Splunk Observability Cloud is a full-stack observability solution, combining purpose-built systems for application, infrastructure and end-user monitoring, pulled together by a common data model, in a unified interface. This provides essential end-to-end visibility across complex tech stacks and various data types, such as metrics, events, logs, and traces (MELT), as well as end-user sessions, database queries, stack traces and more. However, the sheer volume and variety of data can make pinpointing and resolving issues a daunting task, often relying heavily on individual expertise and familiarity with tools. This is where the AI Assistant comes into play, providing a conversational interface to surface insights and streamline investigation and exploration across the entire environment.
At its core, the AI Assistant allows users to interact with Observability data and compose workflows (e.g., troubleshooting, exploration) using natural language. This addresses a wide range of observability activities and use cases: inspecting and analyzing health of a Kubernetes cluster, identifying sources of latency in a complex service topology, finding span attributes associated with errors, pinpointing root cause or surfacing patterns among logs, and so on.
Figure 1. The user interface of the AI Assistant in Observability Cloud
Splunk has a rich history of applying advances in language modeling to enhance offerings across observability and security. Recently, we have announced fundamental enhancements to the Splunk AI Assistant for SPL (Search Processing Language), which provides a natural language interface for constructing and understanding SPL, the language for expressing queries in the Splunk platform. The AI Assistant in Observability Cloud (the “AI Assistant”) represents our continued investment in this area. (The AI Assistant is currently available to select private preview participants upon Splunk's prior approval.)

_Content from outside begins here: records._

/-! ## `Warp.flags` -/

@[simp] theorem Warp.flags_vw (w : Warp) (f : BitVec 6) : (w.flags f).vw = w.vw := rfl
@[simp] theorem Warp.flags_ident (w : Warp) (f : BitVec 6) : (w.flags f).ident = w.ident := rfl
@[simp] theorem Warp.flags_vpc (w : Warp) (f : BitVec 6) : (w.flags f).vpc = w.vpc := rfl
@[simp] theorem Warp.flags_v (w : Warp) (f : BitVec 6) : (w.flags f).v = w.v := rfl
@[simp] theorem Warp.flags_s (w : Warp) (f : BitVec 6) : (w.flags f).s = w.s := rfl
@[simp] theorem Warp.flags_p (w : Warp) (f : BitVec 6) : (w.flags f).p = w.p := rfl
@[simp] theorem Warp.flags_acc (w : Warp) (f : BitVec 6) : (w.flags f).acc = w.acc := rfl
@[simp] theorem Warp.flags_dc (w : Warp) (f : BitVec 6) : (w.flags f).dc = w.dc := rfl
@[simp] theorem Warp.flags_spr (w : Warp) (f : BitVec 6) : (w.flags f).spr = { w.spr with fflags := w.spr.fflags ||| f.setWidth 64 } := rfl
@[simp] theorem Warp.flags_cfg (w : Warp) (f : BitVec 6) : (w.flags f).cfg = w.cfg := rfl
@[simp] theorem Warp.flags_clause (w : Warp) (f : BitVec 6) : (w.flags f).clause = w.clause := rfl
@[simp] theorem Warp.flags_mids (w : Warp) (f : BitVec 6) : (w.flags f).mids = w.mids := rfl
@[simp] theorem Warp.flags_dbg (w : Warp) (f : BitVec 6) : (w.flags f).dbg = w.dbg := rfl
@[simp] theorem Warp.flags_wins (w : Warp) (f : BitVec 6) : (w.flags f).wins = w.wins := rfl
@[simp] theorem Warp.flags_pipe (w : Warp) (f : BitVec 6) : (w.flags f).pipe = w.pipe := rfl
@[simp] theorem Warp.flags_husk (w : Warp) (f : BitVec 6) : (w.flags f).husk = w.husk := rfl
@[simp] theorem Warp.flags_nseq (w : Warp) (f : BitVec 6) : (w.flags f).nseq = w.nseq := rfl
@[simp] theorem Warp.flags_tx (w : Warp) (f : BitVec 6) : (w.flags f).tx = w.tx := rfl
@[simp] theorem Warp.flags_slot (w : Warp) (f : BitVec 6) : (w.flags f).slot = w.slot := rfl
@[simp] theorem Warp.flags_waits (w : Warp) (f : BitVec 6) : (w.flags f).waits = w.waits := rfl
@[simp] theorem Warp.flags_readyAt (w : Warp) (f : BitVec 6) : (w.flags f).readyAt = w.readyAt := rfl
@[simp] theorem Warp.flags_turnWords (w : Warp) (f : BitVec 6) : (w.flags f).turnWords = w.turnWords := rfl
@[simp] theorem Warp.flags_held (w : Warp) (f : BitVec 6) : (w.flags f).held = w.held := rfl
@[simp] theorem Warp.flags_wslot (w : Warp) (f : BitVec 6) : (w.flags f).wslot = w.wslot := rfl
@[simp] theorem Warp.flags_region (w : Warp) (f : BitVec 6) : (w.flags f).region = w.region := rfl
@[simp] theorem Warp.flags_opened (w : Warp) (f : BitVec 6) : (w.flags f).opened = w.opened := rfl
@[simp] theorem Warp.flags_suppress (w : Warp) (f : BitVec 6) : (w.flags f).suppress = w.suppress := rfl
@[simp] theorem Warp.flags_issued (w : Warp) (f : BitVec 6) : (w.flags f).issued = w.issued := rfl
@[simp] theorem Warp.flags_vals (w : Warp) (f : BitVec 6) : (w.flags f).vals = w.vals := rfl
@[simp] theorem Warp.flags_reads (w : Warp) (f : BitVec 6) : (w.flags f).reads = w.reads := rfl
@[simp] theorem Warp.flags_traps (w : Warp) (f : BitVec 6) : (w.flags f).traps = w.traps := rfl

/-! ## `Warp.setPc` -/

@[simp] theorem Warp.setPc_vw (w : Warp) (m : Mask) (f : Nat → Word64) : (w.setPc m f).vw = w.vw := by simp only [Warp.setPc]
@[simp] theorem Warp.setPc_ident (w : Warp) (m : Mask) (f : Nat → Word64) : (w.setPc m f).ident = w.ident := by simp only [Warp.setPc]
@[simp] theorem Warp.setPc_vpc (w : Warp) (m : Mask) (f : Nat → Word64) : (w.setPc m f).vpc = of64 fun i => if has m i then f i else w.pcOf i := by simp only [Warp.setPc]
@[simp] theorem Warp.setPc_v (w : Warp) (m : Mask) (f : Nat → Word64) : (w.setPc m f).v = w.v := by simp only [Warp.setPc]
@[simp] theorem Warp.setPc_s (w : Warp) (m : Mask) (f : Nat → Word64) : (w.setPc m f).s = w.s := by simp only [Warp.setPc]
@[simp] theorem Warp.setPc_p (w : Warp) (m : Mask) (f : Nat → Word64) : (w.setPc m f).p = w.p := by simp only [Warp.setPc]
@[simp] theorem Warp.setPc_acc (w : Warp) (m : Mask) (f : Nat → Word64) : (w.setPc m f).acc = w.acc := by simp only [Warp.setPc]
@[simp] theorem Warp.setPc_dc (w : Warp) (m : Mask) (f : Nat → Word64) : (w.setPc m f).dc = w.dc := by simp only [Warp.setPc]
@[simp] theorem Warp.setPc_spr (w : Warp) (m : Mask) (f : Nat → Word64) : (w.setPc m f).spr = w.spr := by simp only [Warp.setPc]
@[simp] theorem Warp.setPc_cfg (w : Warp) (m : Mask) (f : Nat → Word64) : (w.setPc m f).cfg = w.cfg := by simp only [Warp.setPc]
@[simp] theorem Warp.setPc_clause (w : Warp) (m : Mask) (f : Nat → Word64) : (w.setPc m f).clause = w.clause := by simp only [Warp.setPc]
@[simp] theorem Warp.setPc_mids (w : Warp) (m : Mask) (f : Nat → Word64) : (w.setPc m f).mids = w.mids := by simp only [Warp.setPc]
@[simp] theorem Warp.setPc_dbg (w : Warp) (m : Mask) (f : Nat → Word64) : (w.setPc m f).dbg = w.dbg := by simp only [Warp.setPc]
@[simp] theorem Warp.setPc_wins (w : Warp) (m : Mask) (f : Nat → Word64) : (w.setPc m f).wins = w.wins := by simp only [Warp.setPc]
@[simp] theorem Warp.setPc_pipe (w : Warp) (m : Mask) (f : Nat → Word64) : (w.setPc m f).pipe = w.pipe := by simp only [Warp.setPc]
@[simp] theorem Warp.setPc_husk (w : Warp) (m : Mask) (f : Nat → Word64) : (w.setPc m f).husk = w.husk := by simp only [Warp.setPc]
@[simp] theorem Warp.setPc_nseq (w : Warp) (m : Mask) (f : Nat → Word64) : (w.setPc m f).nseq = w.nseq := by simp only [Warp.setPc]
@[simp] theorem Warp.setPc_tx (w : Warp) (m : Mask) (f : Nat → Word64) : (w.setPc m f).tx = w.tx := by simp only [Warp.setPc]
@[simp] theorem Warp.setPc_slot (w : Warp) (m : Mask) (f : Nat → Word64) : (w.setPc m f).slot = w.slot := by simp only [Warp.setPc]
@[simp] theorem Warp.setPc_waits (w : Warp) (m : Mask) (f : Nat → Word64) : (w.setPc m f).waits = w.waits := by simp only [Warp.setPc]
@[simp] theorem Warp.setPc_readyAt (w : Warp) (m : Mask) (f : Nat → Word64) : (w.setPc m f).readyAt = w.readyAt := by simp only [Warp.setPc]
@[simp] theorem Warp.setPc_turnWords (w : Warp) (m : Mask) (f : Nat → Word64) : (w.setPc m f).turnWords = w.turnWords := by simp only [Warp.setPc]
@[simp] theorem Warp.setPc_held (w : Warp) (m : Mask) (f : Nat → Word64) : (w.setPc m f).held = w.held := by simp only [Warp.setPc]
@[simp] theorem Warp.setPc_wslot (w : Warp) (m : Mask) (f : Nat → Word64) : (w.setPc m f).wslot = w.wslot := by simp only [Warp.setPc]
@[simp] theorem Warp.setPc_region (w : Warp) (m : Mask) (f : Nat → Word64) : (w.setPc m f).region = w.region := by simp only [Warp.setPc]
@[simp] theorem Warp.setPc_opened (w : Warp) (m : Mask) (f : Nat → Word64) : (w.setPc m f).opened = w.opened := by simp only [Warp.setPc]
@[simp] theorem Warp.setPc_suppress (w : Warp) (m : Mask) (f : Nat → Word64) : (w.setPc m f).suppress = w.suppress := by simp only [Warp.setPc]
@[simp] theorem Warp.setPc_issued (w : Warp) (m : Mask) (f : Nat → Word64) : (w.setPc m f).issued = w.issued := by simp only [Warp.setPc]
@[simp] theorem Warp.setPc_vals (w : Warp) (m : Mask) (f : Nat → Word64) : (w.setPc m f).vals = w.vals := by simp only [Warp.setPc]
@[simp] theorem Warp.setPc_reads (w : Warp) (m : Mask) (f : Nat → Word64) : (w.setPc m f).reads = w.reads := by simp only [Warp.setPc]
@[simp] theorem Warp.setPc_traps (w : Warp) (m : Mask) (f : Nat → Word64) : (w.setPc m f).traps = w.traps := by simp only [Warp.setPc]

The ability of large language models (LLMs) to produce impressive answers and analysis in the observability domain inspired us to bring the background knowledge and reasoning capabilities of modern LLMs into our products. This blog post will discuss our high-level technical approach, some of the challenges we faced in adapting the approach to our domain, and some general ideas on where things might be headed.
Our approach follows the agent paradigm, wherein a generally capable LLM is augmented with access to various tools. The main conversational thread is governed by an orchestration agent, powered by an LLM with the key capabilities of understanding a user’s intent, planning, calling the right tools, and reasoning with tool responses. In the context of Splunk Observability Cloud, this orchestrator can understand a user's request; formulate a plan (sequence of tool invocations); route requests to the specific microservices provided by Splunk Application Performance Monitoring (APM), Splunk Infrastructure Monitoring, Splunk Log Observer Connect, and so on; and synthesize the tool responses in order to answer the initial request. The LLM is provided with a list of tools with descriptions and signatures. For a complicated task, it can chain multiple tools together to obtain a final answer. For example, if a user asks for “the root cause of the high error rate in payment service”, the orchestrator needs to understand the user's intention is to troubleshoot a certain service. By planning, the LLM knows it needs to first search the service names to find one like “payment”, call APM APIs for an error breakdown, and then extract information from the breakdown to identify a possible root cause.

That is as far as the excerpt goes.